What a screener is — and is not
A screener is a short set of tasks that samples key literacy skills: letter sounds, blending, sometimes phonemic awareness, oral reading, or listening comprehension. It helps place a child in the right starting point for practice.
It is not a diagnosis, an IQ test, or a verdict on your parenting. One session is a snapshot, not a lifetime label.
Skills a useful K–2 screener often checks
- Letter-sound knowledge — connecting graphemes to sounds.
- Phonemic awareness — hearing and manipulating sounds in words.
- Decoding — reading real and nonsense words to show phonics skill, not memorization alone.
- Oral reading — fluency on a short passage appropriate to grade.
- Listening comprehension — understanding when read aloud (separate from decoding strength).

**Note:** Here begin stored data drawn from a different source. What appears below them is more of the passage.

-- ==== Sys2Proof/Machine/Lanes.lean ====
section
/-! DEFINITION. Lanes.lean: what the strips of a vector instruction compute: lanes, masks and flags (R31 to R39, R146,
R147, R155 to R158, R161 to R166). -/

namespace Sys2Proof.Machine

/-! ### Types and lanes -/

/-- Floating format of an element type; c32 components are FP32 (R38, R146). -/
def fmtOf : VType → Option Fmt
  | .f32 => some .fp32
  | .bf16 => some .bf16
  | .f16 => some .fp16
  | .c32 => some .fp32
  | _ => none

/-- Memory width of a lane in bytes (R146). -/
def laneBytes : VType → Nat
  | .bf16 => 2
  | .f16 => 2
  | .i8 => 1
  | .u8 => 1
  | _ => 4

/-- Width of an element in memory: a c32 element is two lanes (R146, R159). -/
def elemBytes : VType → Nat
  | .c32 => 8
  | t => laneBytes t

/-- Element type of a code; 0b111 is stored as 0 (R109, R120). -/
def typeOf (n : Nat) : VType :=
  match n with | 1 => .bf16 | 2 => .f16 | 3 => .i32 | 4 => .i8 | 5 => .u8 | 6 => .c32 | _ => .f32

/-- A value placed in a lane (R146). -/
def placeLane (t : VType) (v : Nat) : Word32 :=
  match t with
  | .bf16 => BitVec.ofNat 32 (v % 2 ^ 16)
  | .f16 => BitVec.ofNat 32 (v % 2 ^ 16)
  | .i8 => (BitVec.ofNat 8 v).signExtend 32
  | .u8 => BitVec.ofNat 32 (v % 2 ^ 8)
  | _ => BitVec.ofNat 32 v

/-- An integer wrapped into a lane (R34, R146). -/
def placeInt (t : VType) (i : Int) : Word32 := placeLane t (BitVec.ofInt 32 i).toNat

/-- Element bits of a lane (R146). -/
def elemBits (t : VType) (w : Word32) : Nat := w.toNat % 2 ^ (8 * laneBytes t)

/-- Integer of a lane: unsigned for u8 (R155). -/
def elemInt (t : VType) (w : Word32) : Int :=
  match t with
  | .i8 => (w.setWidth 8).toInt
  | .u8 => (w.toNat % 256 : Nat)
  | _ => w.toInt

/-- Lane l of a register (R146). -/
def getLane (r : VReg) (l : Nat) : Word32 := (r >>> (32 * l)).setWidth 32

/-- A register with lane l replaced. -/
def setLane (r : VReg) (l : Nat) (w : Word32) : VReg :=
  r &&& ~~~(((BitVec.allOnes 32).setWidth 1024 : VReg) <<< (32 * l)) ||| ((w.setWidth 1024 : VReg) <<< (32 * l))

/-- Lane 0 to 63: lanes 32 to 63 lie in the odd slot's registers (R58, R148). -/
def Arch.lane (a : Arch) (r : VNum) (l : Nat) : Word32 := if l < 32 then getLane a.v[r] l else getLane a.vOdd[r] (l - 32)

/-- Writes a lane. -/
def Arch.setLane (a : Arch) (r : VNum) (l : Nat) (w : Word32) : Arch :=
  if l < 32 then { a with v := a.v.set r (Machine.setLane a.v[r] l w) }
  else { a with vOdd := a.vOdd.set r (Machine.setLane a.vOdd[r] (l - 32) w) }

/-- Bit l of a mask register (R148). -/
def Arch.kbit (a : Arch) (r : KReg) (l : Nat) : Bool := (a.k[r]).getLsbD l

/-- Fields of a sampled `vctl` (R120). -/
def vlOf (v : Word) : Nat := bits v.toNat 0 7
/-- MIDX. -/
def midxOf (v : Word) : KReg := ⟨bits v.toNat 8 3, Nat.mod_lt _ (by decide)⟩
/-- MEN. -/
def menOf (v : Word) : Bool := bits v.toNat 11 1 == 1
/-- DTYPE. -/
def dtypeOf (v : Word) : VType := typeOf (bits v.toNat 12 3)
/-- RM. -/
def rmOf (v : Word) : RMode := .of (bits v.toNat 16 2)

/-- Lane l is active (R147). -/
def laneActive (a : Arch) (vctl : Word) (l : Nat) : Bool := l < vlOf vctl && (!menOf vctl || a.kbit (midxOf vctl) l)

/-- The active lanes of [lo, hi): of a c32 element both lanes or neither (R147). -/
def activeLanes (a : Arch) (vctl : Word) (t : VType) (lo hi : Nat) : List Nat :=
  ((List.range hi).drop lo).filter fun l =>
    if t = .c32 then laneActive a vctl (l / 2 * 2) && laneActive a vctl (l / 2 * 2 + 1) else laneActive a vctl l

/-! ### Results of a strip -/

/-- What a strip writes: lanes of one v register, mask registers, and the flags each lane raises. -/
structure VRes where
  vd : VNum := 0
  vs : List (Nat × Word32) := []
  ks : List (KReg × Word) := []
  fs : List (Nat × FFlags) := []
  deriving DecidableEq, Repr

/-- Flags of a result: their OR, and the lowest lane that raised each, NX first (R31, R153). -/
def VRes.flags (r : VRes) : FFlags := r.fs.foldl (fun f e => f ||| e.2) 0

def VRes.lanes (r : VRes) : List (Option Nat) :=
  (List.range 5).map fun b => (r.fs.find? fun e => e.2.getLsbD b).map (·.1)

/-- What a strip works on. -/
structure VCtx where
  a : Arch
  vctl : Word
  odd : Bool
  last : Bool
  scalar : Word
  scalar2 : Word
  paired : Bool
  e4nan : Bool
  deriving DecidableEq, Repr
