-- ==== Sys2Proof/Machine/Crucible.lean ====
section
/-! DEFINITION. Crucible.lean: regions and rows of the Crucible, the stream accumulator instructions, and what a bank does
(R42 to R46, R220 to R237). -/

namespace Sys2Proof.Machine

/-! ### Rows in memory -/

/-- Stride of a row of n elements (R220). -/
def rowStride (n : Nat) : Nat := 12 * n + 64

/-- A number of n bytes as two's complement. -/
def signedNum (n v : Nat) : Int := if 2 ^ (8 * n - 1) ≤ v then (v : Int) - 2 ^ (8 * n) else v

/-- The bytes of an integer in n bytes of two's complement. -/
def signedBytes (n : Nat) (i : Int) : List Byte := leBytes n (i % 2 ^ (8 * n)).toNat

/-- The row image of R222. -/
def Row.image (r : Row) : List Byte :=
  leBytes 26 r.s.toNat ++ List.replicate 6 0 ++ signedBytes 14 r.sx ++ [0] ++
  [BitVec.ofNat 8 (r.sat.toNat + 2 * r.inv.toNat)] ++ r.x.flatMap fun i => signedBytes 12 i

/-- The row that an image of n elements holds (R222). -/
def rowOfImage (bs : List Byte) (n : Nat) : Row :=
  let f := ((bs.drop 47).headD 0).toNat
  { x := (List.range n).map fun i => signedNum 12 (leNat ((bs.drop (48 + 12 * i)).take 12))
    sx := signedNum 14 (leNat ((bs.drop 32).take 14)), s := leNat (bs.take 26)
    sat := f.testBit 0, inv := f.testBit 1 }

/-- The lossy form of R222. -/
def Row.lossy (r : Row) (q : Int) : List Byte :=
  leBytes 8 (round64 (.ofInt r.s (2 * q))) ++ leBytes 8 (round64 (.ofInt r.sx q)) ++
  leBytes 4 (r.sat.toNat + 2 * r.inv.toNat) ++ leBytes 4 r.x.length ++ List.replicate 8 0 ++
  r.x.flatMap fun i => leBytes 4 (round32 (.ofInt i q))

/-- A row of n elements at a key; its head holds the statistics as an image does. -/
def State.rowAt (s : State) (key n : Nat) : Row := rowOfImage (s.bytes key (48 + 12 * n)) n
/-- Replaces a row. -/
def State.putRow (s : State) (key : Nat) (r : Row) : State := s.poke key r.image
/-- A row of zeros (R42). -/
def Row.zero (n : Nat) : Row := ⟨List.replicate n 0, 0, 0, false, false⟩

/-- A core of the die whose Slate holds a row, by whose `loc` its bank goes (R357). [log 60 DEDUCED] -/
def bankCore (key : Nat) : Nat := (key - 2 ^ 62) / 2 ^ 27 * 512

/-- An uncorrectable error in a row's storage sets INV, and the operation that met it leaves a record for the supervisor of
its core (R237). [log 31 DEDUCED] -/
def State.rowError (s : State) (c key n : Nat) (base : Word) : State :=
  match badIn s.bad key (48 + 12 * n) with
  | none => s
  | some _ =>
    let s1 := s.putRow key { s.rowAt key n with inv := true }
    ({ s1 with bad := s1.bad.filter fun u => !unitMeets u key (rowStride n) }).unitRec c (bankCore key) 31 5 base base 0 0

/-! ### Locating a row -/

/-- Where a Crucible address lies: region, row, offset in the row, key of the row (R224). -/
structure Located where
  reg : Region
  row : Nat
  off : Nat
  key : Nat
  deriving DecidableEq, Repr

/-- The region that holds a key of a die. -/
def Part.regionAt (p : Part) (d key : Nat) : Option Region :=
  p.regions.find? fun r => r.die == d && r.base ≤ key && key < r.base + r.rows * rowStride r.n

/-- The locate step: none for an address in no allocated region (R224). -/
def State.locate (s : State) (c a : Nat) : Option Located :=
  match s.place c a, s.partOf c with
  | .crucible d key, some p =>
    (p.regionAt d key).map fun r =>
      let o := key - r.base
      ⟨r, o / rowStride r.n, o % rowStride r.n, key - o % rowStride r.n⟩
  | _, _ => none

/-- A failed locate (R224). -/
def crucibleTrap {α : Type} (s : State) (c : Nat) (k : SlotN) (a : Word) (code : Nat) : Got α :=
  trap s c k { cause := 32, val := a, val2 := BitVec.ofNat 64 code }

/-- Locates a row base (R224). -/
def rowFor (s : State) (c : Nat) (k : SlotN) (a : Word) : Got Located :=
  match s.locate c a.toNat with
  | none => crucibleTrap s c k a 2
  | some l => if l.off = 0 then .ok s l else crucibleTrap s c k a 3

/-- Locates an element whose index is a multiple of 32 (R224). -/
def elemFor (s : State) (c : Nat) (k : SlotN) (a : Word) : Got (Located × Nat) :=
  match s.locate c a.toNat with
  | none => crucibleTrap s c k a 2
  | some l =>
    let i := (l.off - 48) / 12
    if l.off < 48 ∨ (l.off - 48) % 12 ≠ 0 ∨ i % 32 ≠ 0 ∨ l.reg.n ≤ i then crucibleTrap s c k a 3 else .ok s (l, i)

/-- The destination of a posted operation on a row: its bank (R248). [log 30 DEDUCED] -/
def bankDest (key : Nat) : Nat := key

/-- Waits while the bank of a row holds a record for its stamp (R356). -/
def bankWait (s : State) (c : Nat) (k : SlotN) (key : Nat) : Got Unit :=
  waitFor s c k (.bank key) ((s.heldStamp (bankCore key) 4).isNone)

/-- Waits until the thread's own additions are performed (R228). [log 29 DEDUCED] -/
def ownAddsWait (s : State) (c : Nat) (k : SlotN) : Got Unit := waitFor s c k (.wclass 1) ((s.thr c k).psc1 = 0)

/-! ### SACFG -/

/-- Bytes of regions of a partition on a die. -/
def Region.size (r : Region) : Nat := r.rows * rowStride r.n

/-- Crucible bytes that a launch reserved on each die (R225). -/
def Launch.crucible (l : Launch) : Nat := l.f 7 32 32 * 196672

/-- Reserved bytes of a placed launch on a die that no region has drawn (R225). [log 64 DEDUCED] -/
def Part.unusedOf (p : Part) (d : Nat) (l : Launch) : Nat :=
  if l.placed.contains d then
    l.crucible - ((p.regions.filter fun r => r.die == d).map fun r => match r.drawn with
      | some (id, n) => if id = l.id then n else 0
      | none => 0).sum
  else 0

/-- First key and bytes of a partition's Crucible on a die (R220). -/
def Part.crucibleOf (p : Part) (d : Nat) : Nat × Nat :=
  let (lo, n, cr) := p.slateOf d
  (slateKey d (lo + (n - cr)), min n cr)

/-- The lowest free span of a size in the Crucible of a die (R225). -/
def Part.freeSpan (p : Part) (d size : Nat) : Option Nat :=
  let (lo, n) := p.crucibleOf d
  let rs := p.regions.filter fun r => r.die == d
  let ok (a : Nat) : Bool := lo ≤ a && a + size ≤ lo + n && !rs.any fun r => a < r.base + r.size && r.base < a + size
  ((lo :: rs.map fun r => r.base + r.size).filter ok).min?

/-- A posted operation on a region is in flight (R225). -/
def State.regionBusy (s : State) (r : Region) : Bool :=
  s.posted.any fun p => p.op.span.2 != 0 && 2 ^ 62 ≤ p.op.span.1 && p.op.span.1 < r.base + r.size && r.base ≤ p.op.span.1

/-- The region that a SACFG descriptor asks for; none if it is refused (R221, R225). -/
def regionOf (d : List Byte) (die : Nat) : Option Region :=
  let w (i : Nat) : Nat := leNat ((d.drop (8 * i)).take 8)
  let n := bits (w 0) 32 16
  let eps := bits (w 1) 0 32
  if bits (w 0) 58 2 ≠ 0 ∨ bits (w 1) 32 32 ≠ 0 ∨ w 3 ≠ 0 ∨ bits (w 0) 56 2 = 3 then none
  else if n % 32 ≠ 0 ∨ n < 32 ∨ 16384 < n then none
  else if 0x7F800000 ≤ eps ∨ w 2 % 4 ≠ 0 then none
  else some
    { die := die, idx := bits (w 0) 60 4, base := 0, rows := bits (w 0) 0 32, n := n
      q := signedNum 1 (bits (w 0) 48 8), eps := BitVec.ofNat 32 eps, gamma := BitVec.ofNat 64 (w 2)
      ofmt := bits (w 0) 56 2, drawn := none }
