-- ==== Sys2Proof/Machine/Tongs.lean ====
section
/-! DEFINITION. Tongs.lean: pair task instructions and the steps of the Tongs units (R295 to R311). -/

namespace Sys2Proof.Machine

/-! ### Packets -/

namespace Task

/-- Word 0. -/
def w0 (t : Task) : Nat := (t.w.getD 0 0).toNat
/-- DESC. -/
def desc (t : Task) : Nat := bits t.w0 0 4
/-- PQ. -/
def pq (t : Task) : Bool := t.w0.testBit 4
/-- Priority key (R297). -/
def key (t : Task) : Nat := bits t.w0 40 24 * 2 ^ 8 + bits t.w0 16 8
/-- Sets a flag bit of word 0. -/
def mark (t : Task) (i : Nat) : Task := { t with w := t.w.set 0 (t.w.getD 0 0 ||| BitVec.ofNat 64 (2 ^ i)) }
/-- The 32 bytes. -/
def bytes (t : Task) : List Byte := (List.range 4).flatMap fun i => leBytes 8 (t.w.getD i 0).toNat

end Task

/-- A task as it is pushed: STOLEN and SPILLED cleared (R304). -/
def freshTask (w : List Word) (launch : BitVec 32) : Task := ⟨w.set 0 (w.getD 0 0 &&& ~~~0x60#64), launch⟩

/-- A pair descriptor entry of a partition (R295). -/
def Part.pair (p : Part) (d : Nat) : PairDesc := p.pairs.toList.getD d .reset

/-- A task may go to a thread: its launch, a descriptor the thread serves, a valid entry (R302). -/
def Part.eligible (p : Part) (t : Thread) (x : Task) : Bool :=
  x.launch == t.launch && t.serve.getLsbD x.desc && (p.pair x.desc).pc != 0

/-! ### The frontier -/

/-- Follows the order of a FIFO frontier as it fills and empties (R305). -/
def Tongs.settle (t : Tongs) : Tongs :=
  if 3072 < t.front.length then { t with lifo := true }
  else if t.front.length < 2048 then { t with lifo := false } else t

/-- The heap's smallest packet, the newest among equal keys (R305). -/
def heapMin (h : List Task) : Option Task :=
  h.foldl (fun m x => match m with
    | none => some x
    | some y => if x.key ≤ y.key then some x else some y) none

/-- The eligible packet with the largest key, the oldest among equals (R302). -/
def heapMax (h : List Task) : Option Task :=
  h.foldl (fun m x => match m with
    | none => some x
    | some y => if y.key < x.key then some x else some y) none

/-- Frontier entries of a cluster that other launches' reservations keep free (R305). [log 32 DEDUCED] -/
def State.frontKept (s : State) (cl : Nat) (launch : BitVec 32) : Nat :=
  match s.partOf (cl * 8) with
  | none => 0
  | some p =>
    ((p.launches.filter fun l => l.id != launch && l.placed.contains (cl / 64) && l.rect.any fun c => clusterOf c == cl).map
      fun l => l.f 8 0 32 - ((s.cluster cl).tongs.front.filter fun x => x.launch == l.id).length).sum

/-- Changes a Tongs unit. -/
def State.modTongs (s : State) (cl : Nat) (f : Tongs → Tongs) : State :=
  s.modCluster cl fun q => { q with tongs := f q.tongs }

/-- What became of packets that were to be placed. -/
inductive Placed where
  | done | full
  /-- A spill write is stopped: by a stage-1 failure, or while Nolmon holds it (R308). -/
  | held (p : Option Trap)
  deriving DecidableEq, Repr

/-- Address of entry j of a partition's spill ring (R300). -/
def Part.ringAddr (p : Part) (j : Nat) : Nat := p.ringBase + 32 * (j % 2 ^ p.ringLog)

/-- Writes a packet to the tail of the spill ring; a dry run only counts its entry (R304, R305). -/
def State.spillTask (s : State) (c : Nat) (t : Task) (dry : Bool) : State × Placed :=
  match s.partOf c with
  | none => (s, .full)
  | some p =>
    if p.ringBase = 0 ∨ 2 ^ p.ringLog ≤ p.ring.length then (s, .full) else
    let x := t.mark 6
    if dry then (s.modPart p.cfg.part fun p => { p with ring := p.ring ++ [x] }, .done) else
    match s.engineKey c (p.ringAddr p.ringTail) .store with
    | (s1, .ok key) =>
      (((s1.poke key x.bytes).record [key / 64]).modPart p.cfg.part fun p =>
        { p with ring := p.ring ++ [x], ringTail := p.ringTail + 1 }, .done)
    | (s1, .error e) => (s1, .held e)

/-- Places one packet in a cluster: heap, frontier, or spill ring (R305). [log 32 DEDUCED] -/
def State.placeTask (s : State) (cl c : Nat) (t : Task) (dry : Bool) : State × Placed :=
  let g := (s.cluster cl).tongs
  let onward (s : State) (t : Task) : State × Placed :=
    if (s.cluster cl).tongs.front.length + s.frontKept cl t.launch < 4096 then
      (s.modTongs cl fun g => ({ g with front := g.front ++ [t] } : Tongs).settle, .done)
    else s.spillTask c t dry
  if !t.pq then onward s t
  else if g.heap.length < 256 then (s.modTongs cl fun g => { g with heap := g.heap ++ [t] }, .done)
  else match heapMin g.heap with
    | some m =>
      if m.key < t.key then
        onward (s.modTongs cl fun g => { g with heap := (g.heap.reverse.erase m).reverse ++ [t] }) m
      else onward s t
    | none => onward s t

/-- Places a batch in order, up to the first packet that is stopped (R304). -/
def State.placeAll (s : State) (cl c : Nat) (dry : Bool) : List Task → State × Placed
  | [] => (s, .done)
  | t :: ts =>
    match s.placeTask cl c t dry with
    | (s1, .done) => s1.placeAll cl c dry ts
    | r => r

/-- A batch finds free entries, on chip and in the spill ring, for all its packets (R304). -/
def State.hasRoom (s : State) (cl c : Nat) (ts : List Task) : Bool := (s.placeAll cl c true ts).2 == .done

/-- Places a batch as one step, its room counted first; otherwise the state is as before but for what Nolmon has been told
(R304). -/
def State.placeBatch (s : State) (cl c : Nat) (ts : List Task) : State × Placed :=
  if !s.hasRoom cl c ts then (s, .full) else
  match s.placeAll cl c false ts with
  | (s1, .done) => (s1, .done)
  | (s1, r) => ({ s with s2waits := s1.s2waits, refusedPages := s1.refusedPages }, r)

/-- Handle of a cluster's Tongs unit (R380). [log 60 DEDUCED] -/
def State.tongsHandle (s : State) (cl sub : Nat) : Word :=
  BitVec.ofNat 64 (2 ^ 63 + 2 * 2 ^ 60 + sub * 2 ^ 32 + (s.loc (cl * 8) 0).toNat % 2 ^ 32)

/-- Enters a launch's seed in its cluster, as the cluster's first core would, and whether it entered; a failed spill write
leaves a record (R304, R308, R379). [log 32 DEDUCED] -/
def State.enterSeed (s : State) (cl : Nat) (t : Task) : State × Bool :=
  match s.placeBatch cl (cl * 8) [t] with
  | (s1, .done) => (s1, true)
  | (s1, .held (some p)) =>
    ((s1.modTongs cl fun g => { g with seedFault := true }).engineRec (cl * 8) 15 3 p.val p.val2 p.val3 (s1.tongsHandle cl 0), false)
  | (s1, _) => (s1, false)

/-- Pushes a batch of a thread: it waits until the batch is placed; no room traps with cause 28 (R304, R308). -/
def pushBatch (s : State) (c : Nat) (k : SlotN) (ts : List Task) : Got Completion :=
  let cl := clusterOf c
  match s.placeBatch cl c ts with
  | (s1, .done) => replyWait s1 c k {}
  | (s1, .full) =>
    trap s1 c k { cause := 28, val := BitVec.ofNat 64 ((ts.headD ⟨[], 0⟩).desc), val2 := BitVec.ofNat 64 ts.length }
  | (s1, .held _) =>
    match (s1.cluster cl).tongs.batch with
    | some _ => .stop (s1.park c k (.cond .spill))
    | none =>
      .stop ((s1.modTongs cl fun g => { g with batch := some ((s1.thr c k).ref c, ts), batchFault := false }).park c k
        (.reply noDue false {}))

/-! ### PTCFG -/

/-- The entry an image gives; none if it is refused (R295, R299). -/
def pairOfImage (bs : List Byte) : Option PairDesc :=
  let w (i : Nat) : Nat := leNat ((bs.drop (8 * i)).take 8)
  let nfmt := bits (w 2) 40 8
  let th := bits (w 2) 0 32
  if bits (w 2) 48 16 ≠ 0 ∨ bits (w 2) 33 7 ≠ 0 ∨ w 5 ≠ 0 ∨ w 6 ≠ 0 ∨ w 7 ≠ 0 ∨ 1 < nfmt ∨ w 3 % 4 ≠ 0 then none
  else if nfmt = 0 ∧ (w 0 % 64 ≠ 0 ∨ w 1 % 64 ≠ 0 ∨ th = 0 ∨ 0x7F800000 ≤ th) then none
  else some ⟨BitVec.ofNat 64 (w 0), BitVec.ofNat 64 (w 1), BitVec.ofNat 32 th, (w 2).testBit 32, nfmt,
    BitVec.ofNat 64 (w 3), BitVec.ofNat 64 (w 4)⟩
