/-- The reset values of the mode table's fields, its sequences and STATUS, in the block (R326, R327). [log 69 DEDUCED] -/
def State.writeModeReset (s : State) (p : Part) : State :=
  let s1 := (s.setCtl p 0xC0 (14 * 2 ^ 16 + 2 ^ 27 + 2 ^ 28)).setCtl p 0xC8 0
  (List.range 4).foldl (fun s h => s.setCtl p (0xE0 + 8 * h) 0) (s1.setCtl p 0xD0 0)

/-- A thread that no session reaches any more: if STOPPED it goes on, or waits on for a reply to what it has sent (R51,
R406). -/
def Thread.released (t : Thread) : Thread :=
  if t.st = .stopped then { t with st := (match t.wait with | .none => .runnable | _ => .parked), stepping := none }
  else { t with stepping := none }

/-- The same in a context, with the engine that a gang stop holds. -/
def CoreCtx.released (x : CoreCtx) : CoreCtx :=
  { x with
    slots := x.slots.map fun w => match w with
      | .thread t => .thread t.released
      | w => w
    mx := { x.mx with stopped := false } }

/-- A partition's threads and engines, on its cores or in shadow storage, are let go (R386, R406). -/
def State.unhold (s : State) (p : Part) : State :=
  let n := p.cfg.part
  let s1 := p.cores.foldl (fun s c => s.modCore c fun x =>
    { x with
      c := if x.part = some n then x.c.released else x.c
      swapped := x.swapped.map fun w => if w.part = n then { w with t := w.t.released } else w }) s
  { s1 with shadow := s1.shadow.map fun e => if e.1 = n then (e.1, e.2.1, e.2.2.released) else e }

/-- Closes a partition's debug session: STOPPED threads become RUNNABLE (R406). -/
def State.endSession (s : State) (n : Nat) : State :=
  match s.part? n with
  | none => s
  | some p => (s.unhold p).modPart n fun p => { p with session := none }

/-- A maker-level grant has expired (R405, R406). -/
def State.makerOver (s : State) : Bool := s.mgmt.grants.any fun g => g.level == 2 && g.expiry ≤ s.rot

/-- Maker-level grants that have expired are gone; with the last the maker's session ends, for the partitions that have none
of their own (R406). -/
def State.endMaker (s : State) : State :=
  let gs := s.mgmt.grants.filter fun g => !(g.level == 2 && g.expiry ≤ s.rot)
  let s1 := { s with mgmt := { s.mgmt with grants := gs } }
  if gs.any fun g => g.level == 2 then s1
  else (s1.parts.filter fun e => e.2.session.isNone).foldl (fun s e => s.unhold e.2) s1

/-- What a partition reset does once its launch queue reset is over (R402, R406, R198, R319). [log 69 DEDUCED] -/
def State.resetPart (s : State) (p : Part) : State :=
  let n := p.cfg.part
  let s1 := ((s.applyMode p .reset).writeModeReset p).endSession n
  let s2 := p.clusters.foldl (fun s cl => s.modCluster cl fun q =>
    { q with
      hints := q.hints.filter fun h => !p.cfg.ways.getLsbD h.way
      sampler := q.sampler.filter fun x => x.part != n }) s1
  let s3 := { s2 with drained := s2.drained.filter fun e => e.1.part != n }.modPart n fun p =>
    { p with pairs := Vector.replicate 16 .reset }
  p.cores.foldl (fun s c => s.restartSup p c) s3

/-- The records of every launch that a reset ends are written, and no entry is left between the indices (R402, R416). -/
def State.resetOver (s : State) (p : Part) : Bool :=
  p.launches == [] && match s.launchQueue p with
    | some q => q.producer ≤ q.consumer
    | none => true
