-- ==== Sys2Proof/Machine/Dispatch.lean ====
section
/-! DEFINITION. Dispatch.lean: one arm per constructor of Instr; each calls that step's own meaning. -/

namespace Sys2Proof.Machine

Banana Flip’s guided checkup covers these areas in about six minutes of child tasks (plus parent setup and consent in the app).
Why one score never tells the whole story
Children have good days and hard days. A screener plus your observations — and later weekly check-ins — gives a clearer picture than any single number.
What “placement” should mean in plain language
After a screener, you should hear something like: “Your child is strong in X but needs more practice with Y. We recommend starting here, for about this long, with sessions about this many minutes.” No tier labels. No jargon.
What good progress follow-up looks like
- Short daily practice aligned to the skills that showed gaps.
- Periodic probes (roughly weekly) to track trajectory.
- Plain-language updates when practice changes — what changed and why.
Key takeaway
Use a screener to start in the right place, then judge the program by whether practice stays manageable and progress becomes visible over weeks — not by a single score on day one.